Table 3. Bias, SE, RMSE, and CP for the CHNP model with sample sizes 50, 100, 150, and 200.

4. Applications

In this section, we show three applications, the first with simulated data and the others with real datasets. To compare the models, we use the Akaike information criterion AIC (see Akaike [29]) and the Bayesian information criterion BIC (see Schwarz [30]).

4.1. Numerical Application

In this numerical application, we use the same 50 simulated data used for the graph in Figure 4; these data were generated from the CHNP(2) distribution. The data are shown in Table 4.

Table 4. 50 simulated data.

The descriptive statistics for these data are given in Table 5, where CS is the coefficient of asymmetry of the sample and CK is the coefficient of kurtosis. A high coefficient of kurtosis of

6.477

is observed; we generated these data with

θ = 2

, meaning that the right tail of the data is very heavy.

Table 5. Descriptive statistics for 50 simulated data from the CHNP(2) model.

The first object of this numerical example is to use the estimation methods given in Section 3.

A method based on percentiles. For this example, $p = 0.436223$ . We have $m = [(n + 1) p] = [22.24737] = 22$ and $h = 22.24737 - 22 = 0.24737$ . Thus, the estimator of $θ$ is $\tilde{θ} = (1 - 0.24737) z_{22} + 0.24737 * z_{23} = 1.875693$ , where $z_{22} = 1.84486889$ and $z_{23} = 1.96947573$ .
ML estimation. Using the value of $m = 22$ found with the previous method, we calculate the estimator given in Equation (8). This gives us ${\hat{θ}}_{22} = 1.994828$ . We observe that the ratio $z_{22} \leq {\hat{θ}}_{22} \leq z_{23}$ is not satisfied. Therefore, we must use another value for m, for example $m = 23$ ; with this, we obtain ${\hat{θ}}_{23} = 1.9913$ , and now we observe that the ratio $z_{23} \leq {\hat{θ}}_{23} \leq z_{24}$ is satisfied, where $z_{23} = 1.96947573$ and $z_{24} = 2.10059341$ . Thus, the ML estimate of $θ$ is $\hat{θ} = {\hat{θ}}_{23} = 1.9913$ .

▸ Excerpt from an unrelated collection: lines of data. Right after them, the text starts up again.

-- ==== Sys2Proof/Laws/KeepTensor.lean ====
section
/-! SUPPORT. Every whole property is kept by the operations of Machine/Tensor.lean.
-/

namespace Sys2Proof.Machine

set_option linter.all false

variable {P : State → Prop}

theorem State.doMma_keep (W : Whole P) {s : State} (n : Nat) (j : MmaJob) (a : Nat → Nat → Int × Int) (b : Nat → Nat → Int × Int) (hs : P s) :
    P (State.doMma s n j a b) := by
  unfold State.doMma
  repeat' (first
    | with_reducible assumption
    | (extract_lets +onlyGivenNames _t; revert _t
       first
       | (with_reducible refine let_keep (P := P) ?_ (fun _ _ => ?_))
       | (with_reducible refine let_keep₂ (P := P) ?_ (fun _ _ => ?_))
       | (with_reducible refine let_keep₁ (P := P) ?_ (fun _ _ => ?_))
       | (with_reducible refine let_maybe (P := P) ?_ (fun _ _ => ?_))
       | (with_reducible refine let_function ?_)
       | (with_reducible refine let_outs (P := P) ?_ (fun _ _ => ?_))
       | (with_reducible refine let_any (fun _ => ?_)))
    | with_reducible apply State.setSpan_keep W.toClosed
    | with_reducible apply State.tenFlag_keep W.toClosed
    | with_reducible apply State.tenFlagIf_keep W.toClosed
    | (with_reducible refine foldl_keep₁ (fun _ _ _ => ?_) _ _ ?_) <;> try beta_reduce
    | (with_reducible refine foldl_keep₂ (fun _ _ _ => ?_) _ _ ?_) <;> try beta_reduce
    | (with_reducible refine foldl_keep (fun _ _ _ => ?_) _ _ ?_) <;> try beta_reduce
    | (with_reducible refine ite_keep ?_ ?_)
    | split
    | dsimp only)

theorem State.doRed_keep (W : Whole P) {s : State} (n : Nat) (t : PReg) (a : Word) (b : Word) (shape : BitVec 2) (op : BitVec 2) (c : CellSet) (axis : BitVec 2) (hs : P s) :
    P (State.doRed s n t a b shape op c axis) := by
  unfold State.doRed
  repeat' (first
    | with_reducible assumption
    | (extract_lets +onlyGivenNames _t; revert _t
       first
       | (with_reducible refine let_keep (P := P) ?_ (fun _ _ => ?_))
       | (with_reducible refine let_keep₂ (P := P) ?_ (fun _ _ => ?_))
       | (with_reducible refine let_keep₁ (P := P) ?_ (fun _ _ => ?_))
       | (with_reducible refine let_maybe (P := P) ?_ (fun _ _ => ?_))
       | (with_reducible refine let_function ?_)
       | (with_reducible refine let_outs (P := P) ?_ (fun _ _ => ?_))
       | (with_reducible refine let_any (fun _ => ?_)))
    | with_reducible apply State.spadWrite_keep W.toClosed
    | with_reducible apply State.tenFlag_keep W.toClosed
    | with_reducible apply State.tenFlagIf_keep W.toClosed
    | (with_reducible refine ite_keep ?_ ?_)
    | split)

theorem State.doAccmv_keep (W : Whole P) {s : State} (n : Nat) (t : PReg) (a : Word) (b : Word) (d : BitVec 8) (fmt : BitVec 4) (shape : BitVec 2) (op : BitVec 2) (c : CellSet) (yfmt : BitVec 4) (ybc : Bool) (clr : Bool) (hs : P s) :
    P (State.doAccmv s n t a b d fmt shape op c yfmt ybc clr) := by
  unfold State.doAccmv
  repeat' (first
    | with_reducible assumption
    | (extract_lets +onlyGivenNames _t; revert _t
       first
       | (with_reducible refine let_keep (P := P) ?_ (fun _ _ => ?_))
       | (with_reducible refine let_keep₂ (P := P) ?_ (fun _ _ => ?_))
       | (with_reducible refine let_keep₁ (P := P) ?_ (fun _ _ => ?_))
       | (with_reducible refine let_maybe (P := P) ?_ (fun _ _ => ?_))
       | (with_reducible refine let_function ?_)
       | (with_reducible refine let_outs (P := P) ?_ (fun _ _ => ?_))
       | (with_reducible refine let_any (fun _ => ?_)))
    | with_reducible apply State.modSpan_keep W.toClosed
    | with_reducible apply State.spadCells_keep W.toClosed
    | with_reducible apply State.tenFlag_keep W.toClosed
    | with_reducible apply State.tenFlagIf_keep W.toClosed
    | (with_reducible refine ite_keep ?_ ?_)
    | split)

theorem State.doCvt_keep (W : Whole P) {s : State} (n : Nat) (a : Word) (b : Word) (dims : Word) (ofmt : BitVec 4) (ifmt : BitVec 4) (d : BitVec 8) (tr : Bool) (hs : P s) :
    P (State.doCvt s n a b dims ofmt ifmt d tr) := by
  unfold State.doCvt
  repeat' (first
    | with_reducible assumption
    | (extract_lets +onlyGivenNames _t; revert _t
       first
       | (with_reducible refine let_keep (P := P) ?_ (fun _ _ => ?_))
       | (with_reducible refine let_keep₂ (P := P) ?_ (fun _ _ => ?_))
       | (with_reducible refine let_keep₁ (P := P) ?_ (fun _ _ => ?_))
       | (with_reducible refine let_maybe (P := P) ?_ (fun _ _ => ?_))
       | (with_reducible refine let_function ?_)
       | (with_reducible refine let_outs (P := P) ?_ (fun _ _ => ?_))
       | (with_reducible refine let_any (fun _ => ?_)))
    | with_reducible apply State.spadCells_keep W.toClosed
    | with_reducible apply State.tenFlagIf_keep W.toClosed
    | split)

theorem State.doEwo_keep (W : Whole P) {s : State} (n : Nat) (z : Word) (a : Word) (b : Word) (dims : Word) (zfmt : BitVec 4) (xfmt : BitVec 4) (yfmt : BitVec 4) (d : BitVec 8) (ybc : Bool) (op : BitVec 2) (hs : P s) :
    P (State.doEwo s n z a b dims zfmt xfmt yfmt d ybc op) := by
  unfold State.doEwo
  repeat' (first
    | with_reducible assumption
    | (extract_lets +onlyGivenNames _t; revert _t
       first
       | (with_reducible refine let_keep (P := P) ?_ (fun _ _ => ?_))
       | (with_reducible refine let_keep₂ (P := P) ?_ (fun _ _ => ?_))
       | (with_reducible refine let_keep₁ (P := P) ?_ (fun _ _ => ?_))
       | (with_reducible refine let_maybe (P := P) ?_ (fun _ _ => ?_))
       | (with_reducible refine let_function ?_)
       | (with_reducible refine let_outs (P := P) ?_ (fun _ _ => ?_))
       | (with_reducible refine let_any (fun _ => ?_)))
    | with_reducible apply State.spadCells_keep W.toClosed
    | with_reducible apply State.tenFlagIf_keep W.toClosed
    | split)

theorem State.doFldcAcc_keep (W : Whole P) {s : State} (n : Nat) (t : PReg) (a : Word) (b : Word) (pair : BitVec 4) (shape : BitVec 2) (c : CellSet) (qubo : Bool) (kq : BitVec 9) (hs : P s) :
    P (State.doFldcAcc s n t a b pair shape c qubo kq) := by
  unfold State.doFldcAcc
  repeat' (first
    | with_reducible assumption
    | (extract_lets +onlyGivenNames _t; revert _t
       first
       | (with_reducible refine let_keep (P := P) ?_ (fun _ _ => ?_))
       | (with_reducible refine let_keep₂ (P := P) ?_ (fun _ _ => ?_))
       | (with_reducible refine let_keep₁ (P := P) ?_ (fun _ _ => ?_))
       | (with_reducible refine let_maybe (P := P) ?_ (fun _ _ => ?_))
       | (with_reducible refine let_function ?_)
       | (with_reducible refine let_outs (P := P) ?_ (fun _ _ => ?_))
       | (with_reducible refine let_any (fun _ => ?_)))
    | with_reducible apply State.doMma_keep W
    | (with_reducible refine ite_keep ?_ ?_)
    | split)

theorem State.doFldcCommit_keep (W : Whole P) {s : State} (n : Nat) (pc : Nat) (t : PReg) (w : Word) (shape : BitVec 2) (c : CellSet) (set_ : Bool) (hs : P s) :
    P (State.doFldcCommit s n pc t w shape c set_) := by
  unfold State.doFldcCommit
  repeat' (first
    | with_reducible assumption
    | (extract_lets +onlyGivenNames _t; revert _t
       first
       | (with_reducible refine let_keep (P := P) ?_ (fun _ _ => ?_))
       | (with_reducible refine let_keep₂ (P := P) ?_ (fun _ _ => ?_))
       | (with_reducible refine let_keep₁ (P := P) ?_ (fun _ _ => ?_))
       | (with_reducible refine let_maybe (P := P) ?_ (fun _ _ => ?_))
       | (with_reducible refine let_function ?_)
       | (with_reducible refine let_outs (P := P) ?_ (fun _ _ => ?_))
       | (with_reducible refine let_any (fun _ => ?_)))
    | with_reducible apply State.modEng_keep W.toClosed
    | with_reducible apply State.pierFault_keep W.toClosed
    | (with_reducible refine foldl_keep₁ (fun _ _ _ => ?_) _ _ ?_) <;> try beta_reduce
    | (with_reducible refine foldl_keep₂ (fun _ _ _ => ?_) _ _ ?_) <;> try beta_reduce
    | (with_reducible refine foldl_keep (fun _ _ _ => ?_) _ _ ?_) <;> try beta_reduce
    | (with_reducible refine ite_keep ?_ ?_)
    | split
    | dsimp only)

theorem State.putSpadBit_keep (W : Whole P) {s : State} (n : Nat) (off : Nat) (bit : Nat) (v : Bool) (hs : P s) :
    P (State.putSpadBit s n off bit v) := by
  unfold State.putSpadBit
  repeat' (first
    | with_reducible assumption
    | (extract_lets +onlyGivenNames _t; revert _t
       first
       | (with_reducible refine let_keep (P := P) ?_ (fun _ _ => ?_))
       | (with_reducible refine let_keep₂ (P := P) ?_ (fun _ _ => ?_))
       | (with_reducible refine let_keep₁ (P := P) ?_ (fun _ _ => ?_))
       | (with_reducible refine let_maybe (P := P) ?_ (fun _ _ => ?_))
       | (with_reducible refine let_function ?_)
       | (with_reducible refine let_outs (P := P) ?_ (fun _ _ => ?_))
       | (with_reducible refine let_any (fun _ => ?_)))
    | with_reducible apply State.spadWrite_keep W.toClosed
    | (with_reducible refine ite_keep ?_ ?_)
    | split)

theorem State.doGibbs_keep (W : Whole P) {s : State} (n : Nat) (pc : Nat) (t : PReg) (a : Word) (b : Word) (rc : Word) (shape : BitVec 2) (clr : Bool) (bias : Bool) (c : CellSet) (bfmt : BitVec 4) (hs : P s) :
    P (State.doGibbs s n pc t a b rc shape clr bias c bfmt) := by
  unfold State.doGibbs
  repeat' (first
    | with_reducible assumption
    | (extract_lets +onlyGivenNames _t; revert _t
       first
       | (with_reducible refine let_keep (P := P) ?_ (fun _ _ => ?_))
       | (with_reducible refine let_keep₂ (P := P) ?_ (fun _ _ => ?_))
       | (with_reducible refine let_keep₁ (P := P) ?_ (fun _ _ => ?_))
       | (with_reducible refine let_maybe (P := P) ?_ (fun _ _ => ?_))
       | (with_reducible refine let_function ?_)
       | (with_reducible refine let_outs (P := P) ?_ (fun _ _ => ?_))
       | (with_reducible refine let_any (fun _ => ?_)))
    | with_reducible apply State.modSpan_keep W.toClosed
    | with_reducible apply State.pierFault_keep W.toClosed
    | with_reducible apply State.putSpadBit_keep W
    | (with_reducible refine foldl_keep₁ (fun _ _ _ => ?_) _ _ ?_) <;> try beta_reduce
    | (with_reducible refine foldl_keep₂ (fun _ _ _ => ?_) _ _ ?_) <;> try beta_reduce
    | (with_reducible refine foldl_keep (fun _ _ _ => ?_) _ _ ?_) <;> try beta_reduce
    | (with_reducible refine ite_keep ?_ ?_)
    | split
    | dsimp only)

theorem State.flyIf_keep (W : Whole P) {s : State} (n : Nat) (ok : Bool) (i : SpanInstr) (p : Pier) (a : PReg) (b : PReg) (c : PReg) (hs : P s) :
    P (State.flyIf s n ok i p a b c) := by
  unfold State.flyIf
  repeat' (first
    | with_reducible assumption
    | with_reducible apply State.fly_keep W
    | with_reducible apply State.illegal_keep W
    | (with_reducible refine ite_keep ?_ ?_)
    | split)

theorem execMma_keep (W : Whole P) {s : State} (n : Fin 16) (hs : P s) :
    Outs P (execMma n s) := by
  unfold execMma
  repeat' (first
    | (with_reducible refine outs_next ?_)
    | with_reducible exact maybe_none
    | (with_reducible refine maybe_some ?_)
    | (with_reducible refine ite_maybe ?_ ?_)
    | with_reducible assumption
    | with_reducible apply State.issue_keep W
    | with_reducible apply State.flyIf_keep W
    | (with_reducible intro _) <;> try beta_reduce
    | split)

theorem execMmaz_keep (W : Whole P) {s : State} (n : Fin 16) (hs : P s) :
    Outs P (execMmaz n s) := by
  unfold execMmaz
  repeat' (first
    | (with_reducible refine outs_next ?_)
    | with_reducible exact maybe_none
    | (with_reducible refine maybe_some ?_)
    | (with_reducible refine ite_maybe ?_ ?_)
    | with_reducible assumption
    | with_reducible apply State.issue_keep W
    | with_reducible apply State.flyIf_keep W
    | (with_reducible intro _) <;> try beta_reduce
    | split)

theorem execAccz_keep (W : Whole P) {s : State} (n : Fin 16) (hs : P s) :
    Outs P (execAccz n s) := by
  unfold execAccz
  repeat' (first
    | (with_reducible refine outs_next ?_)
    | with_reducible exact maybe_none
    | (with_reducible refine maybe_some ?_)
    | (with_reducible refine ite_maybe ?_ ?_)
    | with_reducible assumption
    | (extract_lets +onlyGivenNames _t; revert _t
       first
       | (with_reducible refine let_keep (P := P) ?_ (fun _ _ => ?_))
       | (with_reducible refine let_keep₂ (P := P) ?_ (fun _ _ => ?_))
       | (with_reducible refine let_keep₁ (P := P) ?_ (fun _ _ => ?_))
       | (with_reducible refine let_maybe (P := P) ?_ (fun _ _ => ?_))
       | (with_reducible refine let_function ?_)
       | (with_reducible refine let_outs (P := P) ?_ (fun _ _ => ?_))
       | (with_reducible refine let_any (fun _ => ?_)))
    | with_reducible apply State.issue_keep W
    | with_reducible apply State.flyIf_keep W
    | (with_reducible intro _) <;> try beta_reduce
    | split)

theorem execRed_keep (W : Whole P) {s : State} (n : Fin 16) (hs : P s) :
    Outs P (execRed n s) := by
  unfold execRed
  repeat' (first
    | (with_reducible refine outs_next ?_)
    | with_reducible exact maybe_none
    | (with_reducible refine maybe_some ?_)
    | (with_reducible refine ite_maybe ?_ ?_)
    | with_reducible assumption
    | with_reducible apply State.issue_keep W
    | with_reducible apply State.flyIf_keep W
    | (with_reducible intro _) <;> try beta_reduce
    | split)

theorem execAccmv_keep (W : Whole P) {s : State} (n : Fin 16) (hs : P s) :
    Outs P (execAccmv n s) := by
  unfold execAccmv
  repeat' (first
    | (with_reducible refine outs_next ?_)
    | with_reducible exact maybe_none
    | (with_reducible refine maybe_some ?_)
    | (with_reducible refine ite_maybe ?_ ?_)
    | with_reducible assumption
    | with_reducible apply State.issue_keep W
    | with_reducible apply State.flyIf_keep W
    | (with_reducible intro _) <;> try beta_reduce
    | split)

theorem execCvt_keep (W : Whole P) {s : State} (n : Fin 16) (hs : P s) :
    Outs P (execCvt n s) := by
  unfold execCvt
  repeat' (first
    | (with_reducible refine outs_next ?_)
    | with_reducible exact maybe_none
    | (with_reducible refine maybe_some ?_)
    | (with_reducible refine ite_maybe ?_ ?_)
    | with_reducible assumption
    | with_reducible apply State.issue_keep W
    | with_reducible apply State.flyIf_keep W
    | (with_reducible intro _) <;> try beta_reduce
    | split)

theorem execEwo_keep (W : Whole P) {s : State} (n : Fin 16) (hs : P s) :
    Outs P (execEwo n s) := by
  unfold execEwo
  repeat' (first
    | (with_reducible refine outs_next ?_)
    | (with_reducible refine ite_outs ?_ ?_)
    | with_reducible exact maybe_none
    | (with_reducible refine maybe_some ?_)
    | (with_reducible refine ite_maybe ?_ ?_)
    | with_reducible assumption
    | (extract_lets +onlyGivenNames _t; revert _t
       first
       | (with_reducible refine let_keep (P := P) ?_ (fun _ _ => ?_))
       | (with_reducible refine let_keep₂ (P := P) ?_ (fun _ _ => ?_))
       | (with_reducible refine let_keep₁ (P := P) ?_ (fun _ _ => ?_))
       | (with_reducible refine let_maybe (P := P) ?_ (fun _ _ => ?_))
       | (with_reducible refine let_function ?_)
       | (with_reducible refine let_outs (P := P) ?_ (fun _ _ => ?_))
       | (with_reducible refine let_any (fun _ => ?_)))
    | with_reducible apply State.issue_keep W
    | with_reducible apply State.fly_keep W
    | with_reducible apply State.illegal_keep W
    | (with_reducible intro _) <;> try beta_reduce
    | (with_reducible refine ite_keep ?_ ?_)
    | split)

The second objective of this numerical example is to compare the fit with the Pareto model, since this model has a heavy right tail. Table 6 shows the ML estimations for the parameters of the CHNP model and the Pareto model. Table 6 also shows the values of the AIC and BIC criteria for each model.

Table 6. Fifty simulated data: Model, ML estimates, AIC, and BIC values.

The lowest values of the AIC and BIC criteria correspond to the CHNP model, meaning that the CHNP model offers a better fit for these data than the Pareto model. This was to be expected since the data were simulated from the CHNP model. The above values for the measures indicate that the CHNP model has its own shape and may be difficult to replace by any other known model with a heavy right tail.

4.2. Application to Income Data

This dataset comes from the U.S. Survey of Consumer Finances (SCF), a nationally representative sample that contains extensive information on assets, liabilities, income, and demographic characteristics of those sampled (potential U.S. customers). It contains a random sample of 500 households with positive incomes, which were interviewed in the 2004 survey. The variable of interest is the annual income of the family in thousands of USD divided by the number of household members. The descriptive statistics for these data are given in Table 7.

Table 7. Descriptive statistics for income data.

Figure 6 presents a boxplot that shows one very extreme datum, while Figure 7 shows a boxplot of the dataset after removing the extreme datum in order to show the other outliers, which cannot be seen in the boxplot of Figure 6. These atypical data make the right tail heavier. It may be noted that the majority of the observations are around USD 21,125 per capita per family, but there is one very atypical value representing an income of USD 75 million. Because the Pareto distribution has a heavy right tail, we use it to compare its fit to the income data with the fit of the CHNP distribution.

Figure 6. Boxplot for income data.

Figure 7. Boxplot for income data without extreme data.

Table 8 shows the ML estimates for the parameters of the Pareto, CEP, and CHNP models, as well as the values of the AIC and BIC criteria for each model.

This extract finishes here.